- _Task requirements_:
Every line in the records below between the one holding "simp [Ev.transmit]" and the one holding "(e.submit sub o", inclusive, is to be set down exactly; all other lines are to be left out.

BEGIN Material for the task

-- ==== Sys2Proof/Laws/Frames.lean ====
section
/-! SUPPORT. Sys2Proof/Laws/Frames.lean: which blocks each shared operation leaves alone. `State.desk` is all but the paging unit, the
fault monitor and the ports; `State.still` is what no report that the engine takes can change. -/

namespace Sys2Proof.Machine

open Sys2Proof

/-! ### What paging and fault reports leave alone -/

/-- All of the state but the Paging Unit, the Fault Monitor and the Station Ports. -/
def State.desk (s : State) : Nat × Fse × Hlu × Pba × Ppu × Dlu × Pins × List Instr :=
  (s.clock, s.fse, s.hlu, s.pba, s.ppu, s.dlu, s.pins, s.pending)

theorem State.desk_eq {s t : State} (h : t.desk = s.desk) :
    t.clock = s.clock ∧ t.fse = s.fse ∧ t.hlu = s.hlu ∧ t.pba = s.pba ∧ t.ppu = s.ppu ∧ t.dlu = s.dlu ∧ t.pins = s.pins
      ∧ t.pending = s.pending := by
  simpa [State.desk] using h

@[simp] theorem State.setPgu_desk (p : Pgu) (s : State) : (s.setPgu p).desk = s.desk := rfl
@[simp] theorem State.setBadgeRec_desk (b : BadgeIx) (r : BadgeRec) (s : State) : (s.setBadgeRec b r).desk = s.desk := rfl
@[simp] theorem State.setFm_desk (f : Fm) (s : State) : (s.setFm f).desk = s.desk := rfl
@[simp] theorem State.setQueue_desk (x : Station) (q : NoticeQueue) (s : State) : (s.setQueue x q).desk = s.desk := rfl
@[simp] theorem State.setPort_desk (x : Station) (r : PortRec) (s : State) : (s.setPort x r).desk = s.desk := rfl
@[simp] theorem State.setAnswer_desk (x : Station) (a : Answer) (s : State) : (s.setAnswer x a).desk = s.desk := rfl

@[simp] theorem State.postNotice_desk (x : Station) (n : Notice) (s : State) : (s.postNotice x n).desk = s.desk := by
  unfold State.postNotice; split <;> rfl

@[simp] theorem Ev.reportPageEnd_desk (p : PageRec) (o : PageOutcome) (tell : Bool) (e : Ev) :
    (e.reportPageEnd p o tell).s.desk = e.s.desk := by
  unfold Ev.reportPageEnd; split <;> (try split) <;> simp

@[simp] theorem Ev.endPage_desk (p : PageRec) (o : PageOutcome) (tell : Bool) (e : Ev) :
    (e.endPage p o tell).s.desk = e.s.desk := by simp [Ev.endPage]

@[simp] theorem Ev.requeue_desk (p : PageRec) (e : Ev) : (e.requeue p).s.desk = e.s.desk := by simp [Ev.requeue]

@[simp] theorem Ev.withoutRecipient_desk (p : PageRec) (e : Ev) : (e.withoutRecipient p).s.desk = e.s.desk := by
  unfold Ev.withoutRecipient; split <;> simp

@[simp] theorem Ev.becomeSent_desk (p : PageRec) (e : Ev) : (e.becomeSent p).s.desk = e.s.desk := by
  unfold Ev.becomeSent; split <;> simp

@[simp] theorem Ev.settlePage_desk (p : PageRec) (e : Ev) : (e.settlePage p).s.desk = e.s.desk := by
  unfold Ev.settlePage; split <;> (try split) <;> simp

@[simp] theorem Ev.selectHead_desk (h : PageRec) (e : Ev) : (e.selectHead h).s.desk = e.s.desk := by
  simp [Ev.selectHead]

@[simp] theorem Ev.transmit_desk (p : PageRec) (b : BadgeIx) (e : Ev) : (e.transmit p b).s.desk = e.s.desk := by
  simp [Ev.transmit]

@[simp] theorem Ev.selectFrom_desk (n : Nat) (e : Ev) : (e.selectFrom n).s.desk = e.s.desk := by
  induction n generalizing e with
  | zero => rfl
  | succ n ih =>
    unfold Ev.selectFrom
    split
    · simp [ih]
    · split
      · simp [ih]
      · split <;> simp
    · split <;> simp
    · rfl

@[simp] theorem Ev.select_desk (e : Ev) : e.select.s.desk = e.s.desk := by simp [Ev.select]

@[simp] theorem Ev.trySelect_desk (e : Ev) : e.trySelect.s.desk = e.s.desk := by
  unfold Ev.trySelect; split <;> simp

@[simp] theorem Ev.submit_desk (sub : Submission) (o : Originator) (n : Option Station) (r : ReportTo) (e : Ev) :
    (e.submit sub o n r).s.desk = e.s.desk := by simp [Ev.submit]

@[simp] theorem Ev.submitFlow_desk (sub : Submission) (e : Ev) : (e.submitFlow sub).1.s.desk = e.s.desk := by
  unfold Ev.submitFlow; split <;> (try split) <;> simp

@[simp] theorem Ev.submitFault_desk (sub : Submission) (e : Ev) : (e.submitFault sub).1.s.desk = e.s.desk := by
  unfold Ev.submitFault; split <;> (try split) <;> simp

@[simp] theorem Ev.releasePage_desk (c : Chan) (n : Nat) (e : Ev) : (e.releasePage c n).s.desk = e.s.desk := by
  unfold Ev.releasePage; split <;> (try split) <;> (try split) <;> simp

@[simp] theorem State.tellSubscribers_desk (c : Cond) (source : Nat) (s : State) :
    (s.tellSubscribers c source).desk = s.desk := by
  unfold State.tellSubscribers
  suffices h : ∀ (l : List Station) (t : State), (l.foldl (fun (t : State) (x : Station) =>
      if (s.fm.subs[x])[c.group] then t.postNotice x (Fm.faultNotice c source s.clock) else t) t).desk = t.desk from h _ _
  intro l
  induction l with
  | nil => intro t; rfl
  | cons x l ih =>
    intro t
    simp only [List.foldl_cons, ih]
    split <;> simp

@[simp] theorem State.latch_desk (c : Cond) (source : Nat) (s : State) : (s.latch c source).1.desk = s.desk := by
  simp only [State.latch]; split <;> simp

@[simp] theorem Ev.raiseIn_desk (n : Nat) (c : Cond) (source : Nat) (e : Ev) : (e.raiseIn n c source).s.desk = e.s.desk := by
  induction n generalizing c source e with
  | zero => simp [Ev.raiseIn]
  | succ n ih =>
    simp only [Ev.raiseIn]
    split
    · split
      · simp
      · simp [ih]
    · simp

@[simp] theorem Ev.raise_desk (c : Cond) (source : Nat) (e : Ev) : (e.raise c source).s.desk = e.s.desk := by simp [Ev.raise]

@[simp] theorem Ev.condHolds_desk (c : Cond) (source : Nat) (e : Ev) : (e.condHolds c source).s.desk = e.s.desk := by
  unfold Ev.condHolds; simp only; split <;> simp

@[simp] theorem Ev.condEnds_desk (c : Cond) (source : Nat) (e : Ev) : (e.condEnds c source).s.desk = e.s.desk := by
  simp [Ev.condEnds]

end Sys2Proof.Machine
end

END Material for the task

- _Exercise result_:
  simp [Ev.transmit]

@[simp] theorem Ev.selectFrom_desk (n : Nat) (e : Ev) : (e.selectFrom n).s.desk = e.s.desk := by
  induction n generalizing e with
  | zero => rfl
  | succ n ih =>
    unfold Ev.selectFrom
    split
    · simp [ih]
    · split
      · simp [ih]
      · split <;> simp
    · split <;> simp
    · rfl

@[simp] theorem Ev.select_desk (e : Ev) : e.select.s.desk = e.s.desk := by simp [Ev.select]

@[simp] theorem Ev.trySelect_desk (e : Ev) : e.trySelect.s.desk = e.s.desk := by
  unfold Ev.trySelect; split <;> simp

@[simp] theorem Ev.submit_desk (sub : Submission) (o : Originator) (n : Option Station) (r : ReportTo) (e : Ev) :
    (e.submit sub o n r).s.desk = e.s.desk := by simp [Ev.submit]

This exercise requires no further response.